» TASK REQUIREMENTS: Identify all lines in the data containing the string "takeSpare". Copy them out.

**** DATA EXCERPTS

theorem keeps_ethLink {K : List Part} {o s : State} (m : Nat) (up : Bool) (speed : Nat) (hM : Within [.irq, .ring, .trip, .clk, .ptp, .svc] K) (h : Keeps K o s) : Keeps K o (s.ethLink m up speed) := by
  unfold State.ethLink
  repeat' first | with_reducible assumption | intro _ | exact hM.up rfl | (with_reducible refine Keeps.setSvc (hM.mem rfl) ?_; with_reducible assumption) | with_reducible apply keeps_stage | with_reducible apply keeps_holdover | with_reducible apply Keeps.ite

/-! ### Signals -/

theorem keeps_trackingLost {K : List Part} {o s : State} (hM : Within [.trk] K) (h : Keeps K o s) : Keeps K o s.trackingLost := by
  unfold State.trackingLost
  repeat' first | with_reducible assumption | (with_reducible refine Keeps.setTrk (hM.mem rfl) ?_; with_reducible assumption)

/-! ### Engine -/

theorem keeps_modPe {K : List Part} {o s : State} (f : Engines → Engines) (hM : Within [.pe] K) (h : Keeps K o s) : Keeps K o (s.modPe f) := by
  unfold State.modPe
  repeat' first | with_reducible assumption | (with_reducible refine Keeps.setPe (hM.mem rfl) ?_; with_reducible assumption)

theorem keeps_setPair {K : List Part} {o s : State} (p : Nat) (r : PairRole) (hM : Within [.pe] K) (h : Keeps K o s) : Keeps K o (s.setPair p r) := by
  unfold State.setPair
  repeat' first | with_reducible assumption | exact hM.up rfl | with_reducible apply keeps_modPe

theorem keeps_poolCheck {K : List Part} {o s : State} (hM : Within [.irq, .ring, .trip, .pe] K) (h : Keeps K o s) : Keeps K o s.poolCheck := by
  unfold State.poolCheck
  repeat' first | with_reducible assumption | intro _ | exact hM.up rfl | with_reducible apply keeps_modPe | with_reducible apply keeps_stage | with_reducible apply Keeps.ite

theorem keeps_placesCheck {K : List Part} {o s : State} (hM : Within [.causes, .irq, .ring, .trip, .fio, .hng] K) (h : Keeps K o s) : Keeps K o s.placesCheck := by
  unfold State.placesCheck
  repeat' first | with_reducible assumption | intro _ | exact hM.up rfl | (extract_lets +onlyGivenNames x; clear_value (hx : x = _); refine Keeps.cut (l := K) (o := o) hx ?_ ?_) | (extract_lets +onlyGivenNames x; clear_value (hx : x = _); refine Keeps.cutP (l := K) (o := o) hx ?_ ?_) | (extract_lets +onlyGivenNames x; subst x) | with_reducible apply keeps_found | with_reducible apply keeps_dropCause | with_reducible apply Keeps.ite | with_reducible apply Keeps.iteF | with_reducible apply Keeps.iteS | with_reducible apply Keeps.foldl | split

theorem keeps_takeSpare {K : List Part} {o s : State} (p : Nat) (hM : Within [.pe] K) (h : Keeps K o s) : Keeps K o (s.takeSpare p) := by
  unfold State.takeSpare
  repeat' first | with_reducible assumption | exact hM.up rfl | with_reducible apply keeps_modPe | with_reducible apply keeps_setPair

theorem keeps_assignPlaces {K : List Part} {o s : State} (hM : Within [.causes, .irq, .ring, .trip, .pe, .fio, .hng] K) (h : Keeps K o s) : Keeps K o s.assignPlaces := by
  unfold State.assignPlaces
  repeat' first | with_reducible assumption | intro _ | exact hM.up rfl | (extract_lets +onlyGivenNames x; clear_value (hx : x = _); refine Keeps.cut (l := K) (o := o) hx ?_ ?_) | (extract_lets +onlyGivenNames x; clear_value (hx : x = _); refine Keeps.cutP (l := K) (o := o) hx ?_ ?_) | (extract_lets +onlyGivenNames x; subst x) | with_reducible apply keeps_modPe | with_reducible apply keeps_placesCheck | with_reducible apply keeps_poolCheck | with_reducible apply Keeps.ite | with_reducible apply Keeps.iteF | with_reducible apply Keeps.iteS | with_reducible apply Keeps.foldl | split

theorem keeps_initStore {K : List Part} {o s : State} (hM : Within [.pe] K) (h : Keeps K o s) : Keeps K o s.initStore := by
  unfold State.initStore
  repeat' first | with_reducible assumption | exact hM.up rfl | with_reducible apply keeps_modPe

theorem keeps_wake {K : List Part} {o s : State} (ecc : List Nat) (hM : Within [.pe] K) (h : Keeps K o s) : Keeps K o (s.wake ecc) := by
  unfold State.wake
  repeat' first | with_reducible assumption | exact hM.up rfl | with_reducible apply keeps_modPe

theorem keeps_markHeld {K : List Part} {o s : State} (pl : Nat) (h' : Bool) (hM : Within [.pe] K) (h : Keeps K o s) : Keeps K o (s.markHeld pl h') := by
  unfold State.markHeld
  repeat' first | with_reducible assumption | exact hM.up rfl | intro _ | with_reducible apply keeps_modPe | with_reducible apply Keeps.ite | with_reducible apply Keeps.foldl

********

» RESPONSE AREA:
theorem keeps_takeSpare {K : List Part} {o s : State} (p : Nat) (hM : Within [.pe] K) (h : Keeps K o s) : Keeps K o (s.takeSpare p) := by
  unfold State.takeSpare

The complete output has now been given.